I took the menu from his hands and smiled. “Don’t read that, it holds the vampire-oriented stuff.”

Shoda came over to our table. “What shall it be, lovelies?” she asked as her pencil tapped the notepad. I knew she was teasing Victor a little; he was staring at his hands as if still holding the menu.

I turned to her and replied, “The usual for me, and the same for him.”

Shoda winked at me as she scribbled on her notepad. “Okay, two large pitchers of virgin high elf blood and a plate of live baby chickens al dente. Good choice,” she said as she turned around and walked to the kitchen.

Victor looked at me with a face that was a mixture of horror and disgust. “What the fuck do you drink and eat?” he asked me.

I laughed as I shook my head. “Don’t worry, Victor, I always have coffee with eggs on toast. She was messing with you; it’s your first time here they love to do that to people.”
“Let’s not get into that right now, Victor, please. Let’s just have lunch and coffee and talk about other things; sometimes that way we get new insights.”

He sighed, then chuckled. “You had me there, good one.” He took out the paper with the riddle on it.

He nodded, looking at the kitchen door and waiting for Shoda to walk out; he still seemed anxious about exactly what she would bring with her. It took ten minutes before Shoda returned with the food I had told him it would be, and finally he calmed and could see she had been joking.

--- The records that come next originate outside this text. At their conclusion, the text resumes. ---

-- ==== Sys2Proof/Machine/AeCmds.lean ====
section
/-! DEFINITION. The commands of the access engine: issue (R113 to R116, R121, R126, R129), fences and flags (R150,
R189), slots and tokens (R115, R117 to R119), pseudo-channels (R112, R120), landings (R116, R125, R129), the relay chain
(R122), zero-tile probes (R126) and chains (R124). -/

namespace Sys2Proof.Machine

open Sys2Proof

/-! ### Operands -/

/-- Does a descriptor operand decode? -/
def State.opndOk (s : State) (p : Nat) (o : Opnd) : Bool :=
  match o with
  | .desc w => if w.toNat % 4 = 0 then (s.localDesc p w).isSome else (s.farDesc p w).isSome
  | _ => true

def State.aeOk (s : State) (p : Nat) (o : AeSlot) : Bool := s.opndOk p o.a && s.opndOk p o.b && s.opndOk p o.c

def State.farOf (s : State) (p : Nat) (o : Opnd) : Far :=
  match o with
  | .desc w => (s.farDesc p w).getD ⟨0, 1, 0, .fp32⟩
  | _ => ⟨0, 1, 0, .fp32⟩

/-- The scratchpad offset of a local operand, and of its side-band. -/
def State.locOf (s : State) (p : Nat) (o : Opnd) : Nat × Nat :=
  match o with
  | .desc w => match s.localDesc p w with
    | some k => (k.base, k.sb)
    | none => (0, 0)
  | _ => (0, 0)

/-- The side-band of a transfer, if its command names one. -/
def State.sideBand (s : State) (p : Nat) (o : Opnd) : Option (Word × Nat) :=
  match o with
  | .desc _ => let f := s.farOf p o; some (BitVec.ofNat 64 f.addr, f.len)
  | _ => none

/-- The core of p's die on which a virtual core lies (R155); p itself where none does. -/
def State.physOf (s : State) (p v : Nat) : Nat :=
  let d := dieOf p
  let cl := match (s.die d).run with | some r => r.clusters | none => [0, 1, 2, 3]
  match (List.range 32).find? fun c =>
      !s.coreFenced (32 * d + c) && cl.contains (c / 8) && s.vcoreIn cl (32 * d + c) == v with
  | some c => 32 * d + c
  | none => p

/-! ### Issue -/

/-- Where a landing command's data goes: the ring slot it reserved, or a scratchpad offset. -/
structure Dest where
  q : Option Nat
  ring : Nat
  gen : Nat
  loc : Nat
  sbLoc : Nat
deriving DecidableEq, Repr

/-- A landing command takes its destination: the tail slot of an inbound queue, or its local operand (R116). None where
the queue has no slot. -/
def State.takeDest (s : State) (p : Nat) (o : AeSlot) (b : Opnd) : Option (Dest × State) :=
  match o.tq with
  | none => let l := s.locOf p b; some (⟨none, 0, 0, l.1, l.2⟩, s)
  | some q =>
    let t := s.tq p q.val
    if t.outbound then none
    else match t.reserve with
      | none => none
      | some (r, t') =>
        some (⟨some q.val, r, t.gen, t.slotBase r, 0⟩,
          s.setTq p q.val { t' with lateSlots := t'.lateSlots - (t'.lateSlots &&& 2 ^ r) })
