def execFenceWatchdogExpire (p : Pos) (s : State) : Res :=
  match s.fenceLate p, s.epochLate p with
  | some f, _ => .next (s.doFenceExpire p f)
  | none, some r => .next (s.doEpochExpire p r)
  | none, none => .refused (.notEnabled "no fence's watchdog has run out")

end Sys2Proof.Machine
end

“So Victor, care to tell me why you don’t teach anymore?” I asked him as he sipped his coffee and stuffed some toast in his mouth.

After he had stopped chewing, he looked at me and sighed deeply. “The school doesn’t want art as a subject anymore. Human rule; there is no future or money in art so why teach it? They say it is a dying thing; the city no longer waits for artists. No, New Billingham needs more firefighters, doctors and such.” There was sadness in his voice

I understood all too well: the city had been turning bleak, various street artists had been arrested for defacing buildings and their artwork removed with what the humans called sandblasting. The city looked more grey now; I had once heard a human sigh in relief and say, “There, doesn’t that look so much better?” Personally, I didn’t think so. I had loved the brightly colored walls; it had made our city look like a pretty canvas filled with paint. Now it was still a canvas, but with plastic over it and yellow tape screaming DO NOT TOUCH.

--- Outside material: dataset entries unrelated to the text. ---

/-- The first heat of the highest class that holds an eligible one which has a variant that fits, in that variant; or, with
the bucket full, the first of that class in its last variant (R170). -/
def State.choose (s : State) (d x : Nat) : Option Choice :=
  let es := (s.die d).ready.filter fun e => s.eligible d x e
  let top := es.foldl (fun m e => min m e.cls) 4
  let es := es.filter fun e => e.cls == top
  let fit := es.findSome? fun e =>
    match s.heatDef d e.heat with
    | some h => (h.usable.find? fun v => s.fits d v.1).map fun v => (⟨e, h, v.1, v.2, false⟩ : Choice)
    | none => none
  match fit with
  | some c => some c
  | none =>
    if ((s.ceilingOf d : Nat) : Int) ≤ (s.die d).bucket then
      match es with
      | e :: _ => match s.heatDef d e.heat with
        | some h => h.usable.getLast?.map fun v => (⟨e, h, v.1, v.2, true⟩ : Choice)
        | none => none
      | [] => none
    else none

/-- The clusters a variant uses: the lowest-numbered that hold an unfenced core (R163). -/
def State.variantClusters (s : State) (d : Nat) (v : Variant) : List Nat :=
  ((List.range 4).filter fun c => (s.wideCores d).any fun p => p / 8 % 4 == c).take v.clusters

/-- A cluster's state (CLSTATE). -/
def State.cluster (s : State) (d c : Nat) : Nat := bitsOf (s.f (R.CLK_STAT d) F.CLK_STAT_CLSTATE) (2 * c) 2
def State.setCluster (s : State) (d c v : Nat) : State := s.setF (R.CLK_STAT d) (12 + 2 * c, 2) v

/-- Choosing a heat takes its flags: a consuming gate clears its flag and is the last waiter it released (R167, R191,
R192). -/
def State.takeFlags (s : State) (d x : Nat) (h : HeatDef) : State :=
  h.gates.foldl (fun (s : State) g =>
    let p := s.gateCore d g
    match g.kind with
    | 1 =>
      let s := (s.landClear p g.sel x 0 false).bump (R.FLG_CNT_CONSUME p) 1
      let c := s.core p
      s.setCore p { c with waiter := c.waiter.set (fun _ => 0) g.sel (p % 32) }
    | 2 => s.bump (R.FLG_CNT_OBSERVE p) 1
    | _ => s) s

/-- A tile queue as a heat's word configures it (R168): kept where base, depth and direction are those it has. -/
def TileQueue.load (t : TileQueue) (w : Nat) : TileQueue :=
  let base := bitsOf w 0 10
  let depth := bitsOf w 10 7
  let out := bitOf w 17
  let t := { t with relay := bitOf w 18, pred := bitOf w 19, cyc := bitsOf w 32 16, seen := [], predict := [], pos := 0 }
  if t.base = base ∧ t.depth = depth ∧ t.outbound = out then t
  else
    { TileQueue.init with base := base, depth := depth, outbound := out, relay := t.relay, pred := t.pred, cyc := t.cyc
                          gen := t.gen + 1 }

/-- The queues, regulator and bucket of a core take the heat's words (R117, R168, R171). -/
def State.loadHeat (s : State) (p : Nat) (h : HeatDef) : State :=
  let a := s.ae p
  let burst := bitsOf h.reg 10 7
  s.setAe p { a with
    tqs := a.tqs.mapIdx fun i t => t.load (h.tqs.getD i 0)
    rate := bitsOf h.reg 0 10
    burst := burst
    level := burst * 8192 }

/-- A heat is chosen in cycle x (R170, R171): its entry leaves the set, its flags are taken, wakes are requested, and its
cores load its queues and regulator. -/
def State.doChosen (s : State) (d x : Nat) (c : Choice) : State :=
  let v := s.die d
  let s := s.setDie d { v with ready := v.ready.erase c.entry }
  let s := s.takeFlags d x c.heat
  let cl := s.variantClusters d c.variant
  let waking := cl.filter fun k => decide (2 ≤ s.cluster d k)
  let r : RunHeat := {
    heat := c.heat.no, vdie := c.heat.vdie, ten := c.entry.ten, variant := c.no, bodyNo := c.variant.body
    body := s.bodyLen d c.variant, replays := c.variant.count, opp := c.variant.opp, clusters := cl, pin := c.heat.pin
    pinCtx := c.heat.pinCtx, chosen := x, waking := waking, wakeDone := none, patchDone := none, start := none
    slowSent := false }
  let s := s.setDie d { s.die d with run := some r }
  let s : State := if c.fallback then
      (s.setF (R.STR_EVENT d) F.STR_EVENT_FALLBACK 1).bump (R.STR_CNT_FALLBACK d) 1 else s
  let s := (s.runCores d r).foldl (fun (s : State) p => s.loadHeat p c.heat) s
  s.admitPosts d x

Victor had been a victim of this changing attitude, and I could see the hurt in his eyes. It was probably why he had kept the paintings in his office and why he had taken an office on the mostly abandoned third floor. He was reliving the old days there; there he could look at the paintings of places he had never seen and would never see. He was a sad remnant of the city’s greatness, an aging relic in a city that every day looked more and more like

a jewelry box filled with cheap knockoffs. I grabbed his paw as he stared outside at the falling snow.

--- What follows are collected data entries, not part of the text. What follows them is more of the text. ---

-- ==== Sys2Proof/Machine/Wilum.lean ====
section
/-! DEFINITION. Wilum modules as bytes (R131 to R144, R159, R162 to R164): the container and its rules, HEAT sections with
their records, gates, ruling entries and bundle streams, and the slot words of bundles. -/

namespace Sys2Proof.Machine

open Sys2Proof

/-! ### Translation statuses -/

abbrev tOK := 0x00
abbrev tCONTAINER := 0x01
abbrev tDIGEST := 0x02
abbrev tSIGNATURE := 0x03
abbrev tOPCODE := 0x04
abbrev tFORMAT := 0x05
abbrev tSLOT := 0x06
abbrev tCONFLICT := 0x07
abbrev tSTRIP := 0x08
abbrev tCORES := 0x09
abbrev tPAD := 0x0A
abbrev tCOX := 0x0B
abbrev tSTOCHASTIC := 0x0C
abbrev tREF := 0x0D
abbrev tRULING := 0x0E

/-- A failed translation as the status record shows it (R135, R307). -/
structure TransErr where
  status : Nat
  vdie : Nat
  heat : Nat
  vcore : Nat
  bundle : Nat
deriving DecidableEq, Repr

def TransErr.mk' (status : Nat) : TransErr := ⟨status, 0, 0, 0, 0⟩

/-- A status where a condition fails. -/
def need (ok : Bool) (status : Nat) : Option Nat := if ok then none else some status

/-- The first failure of a list of checks. -/
def firstFail {α : Type} (l : List (Option α)) : Option α := l.findSome? id

/-! ### The container (R131 to R133) -/

/-- A section table entry (R132). -/
structure Sect where
  ty : Nat
  vdie : Nat
  vcore : Nat
  zero : Nat
  off : Nat
  size : Nat
  target : Nat
deriving DecidableEq, Repr

def sectionsOf (m : List Byte) : List Sect :=
  let base := fieldAt m 0x1C 4
  (List.range (fieldAt m 0x18 4)).map fun i =>
    let o := base + 32 * i
    ⟨fieldAt m o 2, fieldAt m (o + 2) 1, fieldAt m (o + 3) 1, fieldAt m (o + 4) 4, fieldAt m (o + 8) 8,
      fieldAt m (o + 16) 8, fieldAt m (o + 24) 8⟩

/-- Do no two of some extents overlap? -/
def disjointExtents : List (Nat × Nat) → Bool
  | [] => true
  | e :: r => (r.all fun q => decide (e.1 + e.2 ≤ q.1) || decide (q.1 + q.2 ≤ e.1)) && disjointExtents r

/-- Are the keys of a list all different? -/
def allDistinct {α : Type} [DecidableEq α] : List α → Bool
  | [] => true
  | a :: r => !r.contains a && allDistinct r

def asciiIs (m : List Byte) (off : Nat) (cs : List Nat) : Bool :=
  (slice m off cs.length).map (·.toNat) == cs

def allZero (m : List Byte) (off n : Nat) : Bool := (slice m off n).all (· == 0)

/-- A colophon of `len` bytes at an offset (R134): its magic, length, type and zero fields. -/
def colophonOk (m : List Byte) (off : Nat) : Bool :=
  let clen := fieldAt m (off + 4) 2
  let ty := fieldAt m (off + 6) 1
  asciiIs m off [0x41, 0x58, 0x43, 0x4F] && fieldAt m (off + 7) 1 == 0 && m.length == off + clen &&
    ((clen == 72 && ty == 0) || (clen == 216 && ty == 1 && fieldAt m (off + 0xD4) 4 == 0))

def colophonDigest (m : List Byte) (off : Nat) : Bool :=
  leBytes 64 ((Config.sha512 (m.take off)).toNat) == slice m (off + 8) 64

def colophonSigned (m : List Byte) (off : Nat) : Bool := fieldAt m (off + 6) 1 == 1
def colophonKey (m : List Byte) (off : Nat) : Nat := fieldAt m (off + 0x48) 8

/-- The signature of a colophon holds under a key (R134). -/
def colophonVerify (m : List Byte) (off key : Nat) : Bool :=
  Config.ecdsaVerify key (m.take off) (beNat (slice m (off + 0x50) 66)) (beNat (slice m (off + 0x92) 66))

def moduleColophon (m : List Byte) : Nat := fieldAt m 0x10 8

/-- One section's own rules (R132, R133). -/
def Sect.ok (q : Sect) (vdies : Nat) : Bool :=
  let known := (1 ≤ q.ty && q.ty ≤ 5) || decide (0x8000 ≤ q.ty)
  let ids := (q.vdie == 0xFF || decide (q.vdie < vdies)) && (q.vcore == 0xFF || decide (q.vcore < 32))
  let target := q.ty == 5 || q.target == 0
  let heat := q.ty != 1 || decide (q.vdie < vdies)
  let desc := q.ty != 4 || (q.size % 16 == 0 && decide (q.size ≤ 16 * 2 ^ 22))
  let const := q.ty != 5 || (decide (q.size ≤ 2 ^ 30) && (kSpace q.target < 2 || (q.target % 8 == 0 && q.size % 8 == 0)))
  known && ids && q.zero == 0 && target && heat && desc && const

Victor sighed again. “You know, snow is the last great art of Mother Nature. Every snowflake is unique; there are no two the same in the entire world. Until they find a way to make them all the same.” Tears ran down the fur in his face.

“It’s just a phase. The human race has reached puberty; they think nobody understands them and they are acting out. Yes, they might be aggressive in doing so, but do you really think they can keep this up?”

He gave me a faint smile. “A nice thought, Tara, but you know I am an old lion. By the time they stop enforcing and start actually coexisting, I will no longer be here; I will be on the great savanna in the sky.”

I looked at him; it was the first time I had heard a predatory furry speak of such a thing. “Is that like a private hereafter for lion furries?” I asked him.

He shook his head. “No. After my student told me about the savannas in the world she came from, something inside me has yearned to go there and see it. That is why I choose for it to be that. Who knows, it might even be truly that; I never met a furry who has been to the hereafter and told me what it was or wasn’t.” A small smile played on his lips.

I smiled as I got back to my lunch and coffee. For the rest of the time we spent in the diner neither of us spoke, we just looked outside, watching the snowflakes; the last things that made the city look like a canvas of art unique to anyone who looked at it.